Running from Demons by M.K. Theodoratus – Review by Cynthia Ayala

Running from DemonsRunning from Demons by M.K. Theodoratus
My rating: 3 of 5 stars

Interesting novel. The most impressive part of the book is Pillar and the challenges she faces in her life, in the way her coming-of-age story explores identity. Pillar is a girl who is trying to find her place in a world surrounded by people with power. Everyone around her has power, but to be mundane, to be a null, especially with a mother who wasn’t, it complicates her life and, in ways, makes her an outcast. Which is unfortunate. But that’s also what makes Pillar strong. Pillar faces adversity from all around her, along with demons. Pillar is a great voice for a generation that often feels ignored. She has spent her whole life being put down only to rise in the face of adversity and challenge it, and that’s what makes her great, that challenge, that’s what makes her shine in the novel.

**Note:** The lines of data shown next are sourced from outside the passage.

-- ==== Sys2Proof/Laws/Hart.lean ====
section
/-! SUPPORT. Laws of the host harts: how an instruction ends, an exception, and an aborted transaction. -/

namespace Sys2Proof.Laws

open Machine

theorem rd_wr {d : Nat} (hd : d < 32) (h : Hart) (v : W64) (n : Nat) : (h.wr d v).rd n = if n = d ∧ n ≠ 0 then v else h.rd n := by
  unfold Hart.wr Hart.rd
  by_cases h0 : d = 0
  · subst h0; by_cases hn : n = 0 <;> simp [hn]
  · by_cases hn : n = 0
    · simp [hn]
    · simp only [h0, hn, if_false, vget_vset, hd, and_true, ne_eq, not_false_eq_true]
      by_cases e : d = n
      · simp [e]
      · simp [e, Ne.symm e]
theorem setFld_low (v : W64) : setFld v 0 2 0 = v - BitVec.ofNat 64 (v.toNat % 4) := by
  apply BitVec.eq_of_toNat_eq
  have h := v.isLt
  simp only [setFld, bfld, BitVec.toNat_ofNat, BitVec.toNat_sub]
  omega

/-- rd receives its value and the hart goes on. -/
theorem hartWent_hartDone (s : State) (h : Nat) {d : Nat} (hd : d < 32) (v : W64) : HartWent s (s.hartDone h d v) h d v (s.hart h).tx := by
  refine ⟨fun n _ => ?_, ?_, fun k hk => hart_modHart_ne s _ hk⟩
  · rw [State.hartDone, hart_modHart]; exact rd_wr hd _ _ _
  · rw [State.hartDone, hart_modHart]; unfold Hart.next Hart.wr; split <;> rfl
theorem bfld_six (v : W64) : bfld v 0 6 = v.toNat % 64 := by simp [bfld]
theorem tvecTo_eq (b c : W64) :
    tvecTo b c = b - BitVec.ofNat 64 (b.toNat % 4) + (if b.getLsbD 0 ∧ c.getLsbD 63 then 4 * setFld c 63 1 0 else 0) := by
  simp only [tvecTo, setFld_low, bbit, Bool.and_eq_true]
theorem enter_eq (me : Hart) (cause tval : W64) :
    let vector := fun (base : W64) =>
      base - BitVec.ofNat 64 (base.toNat % 4) + (if base.getLsbD 0 ∧ cause.getLsbD 63 then 4 * setFld cause 63 1 0 else 0)
    me.enter cause tval = if me.mode ≠ .m ∧ (if cause.getLsbD 63 then me.mideleg else me.medeleg).getLsbD (cause.toNat % 64) = true then
      { me with
        sepc := me.pc, scause := cause, stval := tval, mode := .s, pc := vector me.stvec, waiting := none
        mstatus := setFld (setFld (setFld me.mstatus 5 1 (if me.mstatus.getLsbD 1 then 1 else 0)) 1 1 0) 8 1 (if me.mode = .s then 1 else 0) }
    else
      { me with
        mepc := me.pc, mcause := cause, mtval := tval, mode := .m, pc := vector me.mtvec, waiting := none
        mstatus := setFld (setFld (setFld me.mstatus 7 1 (if me.mstatus.getLsbD 3 then 1 else 0)) 3 1 0) 11 2
          (match me.mode with | .u => 0 | .s => 1 | .m => 3) } := by
  intro vector
  have hv : ∀ b, tvecTo b cause = vector b := fun b => tvecTo_eq b cause
  have hs : me.toS cause = true ↔
      me.mode ≠ .m ∧ (if cause.getLsbD 63 then me.mideleg else me.medeleg).getLsbD (cause.toNat % 64) = true := by
    simp only [Hart.toS, bbit, bfld_six, Bool.and_eq_true, bne_iff_ne]
    exact Iff.rfl
  unfold Hart.enter
  by_cases h : me.toS cause = true
  · rw [if_pos h, if_pos (hs.mp h)]
    simp only [hv, stSPIE, stSIE, stSPP, bbit, b2n, decide_eq_true_eq]; rfl
  · rw [if_neg h, if_neg (fun x => h (hs.mpr x))]
    simp only [hv, stMPIE, stMIE, stMPP, bbit, b2n]
    cases me.mode <;> rfl
theorem eq_cases_of_eq_ite {α : Type} {c : Prop} [Decidable c] {x a b : α} (h : x = if c then a else b) : if c then x = a else x = b := by
  by_cases hc : c
  · rw [if_pos hc] at h ⊢; exact h
  · rw [if_neg hc] at h ⊢; exact h
/-- An exception outside a transaction enters M mode, or S mode where it is delegated. -/
theorem hartTrapped_hartRaise {s : State} {h : Nat} (ht : (s.hart h).tx = none) (cause : Nat) (tval : W64) :
    HartTrapped s (s.hartRaise h cause tval) h (BitVec.ofNat 64 cause) tval := by
  refine ⟨?_, fun k hk => hart_modHart_ne s _ hk⟩
  have e : (s.hartRaise h cause tval).hart h = (s.hart h).enter (numW cause) tval := by
    rw [State.hartRaise, hart_modHart, if_neg (by simp [ht])]
  have d : numW cause = BitVec.ofNat 64 cause := rfl
  rw [d] at e
  exact eq_cases_of_eq_ite (e.trans ((enter_eq ..).trans rfl))
/-- A transaction that aborts. -/
theorem hartAborted_hartAbort {s : State} {h : Nat} {x : HostTx} (ht : (s.hart h).tx = some x) (hx : x.rd < 32) {code detail : Nat}
    (hd : detail < 256) : HartAborted s (s.hartAbort h code detail) h x code detail := by
  have e : (s.hartAbort h code detail).hart h = { ((s.hart h).abortTx code detail) with waiting := none } := hart_modHart s h _
  have a : (s.hart h).abortTx code detail = { ((s.hart h).wr x.rd (BitVec.ofNat 64 (code + detail * 256))) with tx := none, pc := x.pc, commit := false } := by
    simp only [Hart.abortTx, ht, Nat.mod_eq_of_lt hd, Hart.wr]; split <;> rfl
  refine ⟨fun n _ => ?_, ?_, fun k hk => hart_modHart_ne s _ hk⟩
  · rw [e, a]; exact rd_wr hx _ _ _
  · rw [e, a]; unfold Hart.wr; split <;> rfl
theorem hartRaise_in_tx {s : State} {h : Nat} {x : HostTx} (ht : (s.hart h).tx = some x) (cause : Nat) (tval : W64) :
    s.hartRaise h cause tval = s.hartAbort h abFault cause := by
  simp only [State.hartRaise, State.hartAbort, State.modHart, ht, Option.isSome_some, if_true]

end Sys2Proof.Laws
end

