-- ==== Sys2Proof/Laws/PerInstr.lean ====
section
/-! SUPPORT. Laws per instruction. EncodeFits: an instruction has at most three words of 32 bits. -/

set_option linter.unusedSimpArgs false
set_option linter.unusedTactic false
set_option linter.unreachableTactic false

namespace Sys2Proof.Laws.EncodeFits

/-- At most three words, each of 32 bits (R26, R37). -/
def Fits (ws : List Nat) : Prop := ws.length ≤ 3 ∧ ∀ w ∈ ws, w < 2 ^ 32
/-- The words of a well-formed instruction fit. -/
def Statement (i : Instr) : Prop := i.wf = true → Fits (encode i)

/-! ## Codes -/

theorem intTy_lt (t : IntTy) : t.code < 8 := by cases t <;> decide
theorem fpTy_lt (t : FpTy) : t.code < 6 := by cases t <;> decide
theorem scope_lt (s : Scope) : s.code < 5 := by cases s <;> decide
theorem hint_lt (s : Hint) : s.code < 4 := by cases s <;> decide
theorem rnd_lt (r : Option Rnd) : rndCode r < 8 := by
  cases r with
  | none => decide
  | some r => cases r <;> decide
theorem bit01_lt (b : Bool) : bit01 b < 2 := by cases b <;> decide
theorem conv_lt (c : Conv) : c.code < 8 := by cases c <;> decide
theorem qclass_lt (c : QClass) : c.code < 4 := by cases c <;> decide
theorem level_lt (l : Level) : l.code < 4 := by cases l <;> decide
theorem funFn_lt (f : FunFn) : f.code < 16 := by cases f <;> decide
theorem cvtTy_lt (t : CvtTy) : t.code < 16 := by
  cases t with
  | int t => cases t <;> decide
  | _ => decide
theorem blockTy_lt (t : BlockTy) : t.code < 4 := by cases t <;> decide
theorem shfFn_lt (f : ShfFn) : f.code < 8 := by cases f <;> decide
theorem voteFn_lt (f : VoteFn) : f.code < 8 := by cases f <;> decide
theorem bitFn_lt (f : Option BitFn) : BitFn.code f < 8 := by
  cases f with
  | none => decide
  | some f => cases f <;> decide
theorem atomOp_lt (o : AtomOp) : o.ty < 8 ∧ o.fn < 16 := by
  rcases o with ⟨f, t⟩ | t | t | ⟨f, t⟩ <;> first | (cases f <;> cases t <;> decide) | (cases t <;> decide)
theorem redOp_lt (o : RedOp) : o.ty < 8 ∧ o.fn < 16 := by
  rcases o with ⟨f, t⟩ | ⟨f, t⟩ <;> cases f <;> cases t <;> decide

/-! ## Words -/

theorem ext_lt {e : Ext} (h : e.wf = true) : e.word < 2 ^ 32 := by
  have h1 := bit01_lt e.inv; have h2 := rnd_lt e.rnd; have h3 := bit01_lt e.z; have h4 := bit01_lt e.sat
  have h5 := scope_lt e.scope; have h6 := hint_lt e.hint
  simp only [Ext.wf, bits, Bool.and_eq_true, decide_eq_true_eq] at h
  unfold Ext.word
  omega
theorem rep_lt {r : Rep} (h : r.wf = true) : r.word < 2 ^ 32 := by
  simp only [Rep.wf, bits, Bool.and_eq_true, decide_eq_true_eq] at h
  unfold Rep.word
  omega
theorem fits_uw {op rest : Nat} (ho : op < 64) (hr : rest < 2 ^ 25) : Fits (uw op rest) := by
  refine ⟨by simp [uw], fun w hw => ?_⟩
  simp only [uw, List.mem_singleton] at hw
  omega
theorem fits_um {e : Option Ext} {op rest : Nat} (he : extWf e = true) (ho : op < 64) (hr : rest < 2 ^ 25) :
    Fits ((match e with | some e => [e.word] | none => []) ++ uw op rest) := by
  cases e with
  | none => exact fits_uw ho hr
  | some e =>
    refine ⟨by simp [uw], fun w hw => ?_⟩
    simp only [List.cons_append, List.nil_append, List.mem_cons] at hw
    rcases hw with rfl | hw
    · exact ext_lt he
    · exact (fits_uw ho hr).2 w hw
theorem fits_pre {p : Pre} {w : Nat} (hp : p.wf = true) (hw : w < 2 ^ 32) : Fits (p.words ++ [w]) := by
  obtain ⟨r, e⟩ := p
  simp only [Pre.wf, Bool.and_eq_true] at hp
  rcases r with _ | r <;> rcases e with _ | e <;> refine ⟨by simp [Pre.words], ?_⟩ <;>
    simp only [Pre.words, List.nil_append, List.cons_append, List.forall_mem_cons, List.not_mem_nil, false_imp_iff, implies_true, and_true]
  · exact hw
  · exact ⟨ext_lt hp.2, hw⟩
  · exact ⟨rep_lt hp.1, hw⟩
  · exact ⟨rep_lt hp.1, ext_lt hp.2, hw⟩
theorem wf_of_noRep {p : Pre} (h : p.wfNoRep = true) : p.wf = true := by
  obtain ⟨r, e⟩ := p
  simp only [Pre.wfNoRep, Pre.wf, Bool.and_eq_true, Option.isNone_iff_eq_none] at *
  obtain ⟨rfl, h⟩ := h
  exact ⟨rfl, h⟩
theorem fits_lw {p : Pre} {op ty d a low : Nat} (hp : p.wf = true) (ho : op < 64) (ht : ty < 8) (hd : d < 128) (ha : a < 128) (hl : low < 256) :
    Fits (lw p op ty d a low) := fits_pre hp (by omega)
theorem fits_dxw {f3 f7 d s t : Nat} (h3 : f3 < 8) (h7 : f7 < 8) (hd : d < 32) (hs : s < 32) (ht : t < 32) : Fits (dxw f3 f7 d s t) := by
  refine ⟨by simp [dxw], fun w hw => ?_⟩
  simp only [dxw, List.mem_singleton] at hw
  omega
theorem fieldsOk_of_wf {i : Instr} (h : i.wf = true) : i.fieldsOk = true := by
  simp only [Instr.wf, Bool.and_eq_true] at h
  exact h.1.1.1.1
theorem fits_nil : Fits [] := ⟨by simp, by simp⟩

The added element of this hidden power she has within her, it also makes her compelling because it’s not a power she needs to define her, it’s just power she happens to have, the power that was hidden from everyone around her. And that’s great because it adds history to the novel, it adds context to the universe this story is being told in.

Now, the other characters in the novel, well the fact is that there are just too many. Some of them are great, but some of the dynamics between the characters, they don’t get to flourish as they should have. There’s just so much story crammed into this one novel that it almost feels like two novels are trying to coexist and squeeze together. Now, that’s only due to the pace of the book and the scene dynamics. There’s just so much richness in the scenes and story that once the door opens for exploration, its shut and the reader is shoved down a hall towards another door. That’s the biggest fault of the novel, this idea that so much had to be crammed into it for M.K. Theodoratus to tell this story and adventure of Pillar.

Despite that, however, the story is inventive and does provide readers a unique urban fantasy. It has a context to it and many great characters that make it a fun story. The story could have easily been 200 pages longer max, and it wouldn’t have dragged out the story. There’s just so much happening, and the level of detail makes the readers eager for something that doesn’t fully get explored. Pillar’s continuously moving in the novel and so it the reader. Roots are not forming here, but that might be intentional since Pillar is searching for roots of her own, a history of her own. So on that level, the reader can truly connect to the main character in a powerful way which is what makes the story, in the end, compelling.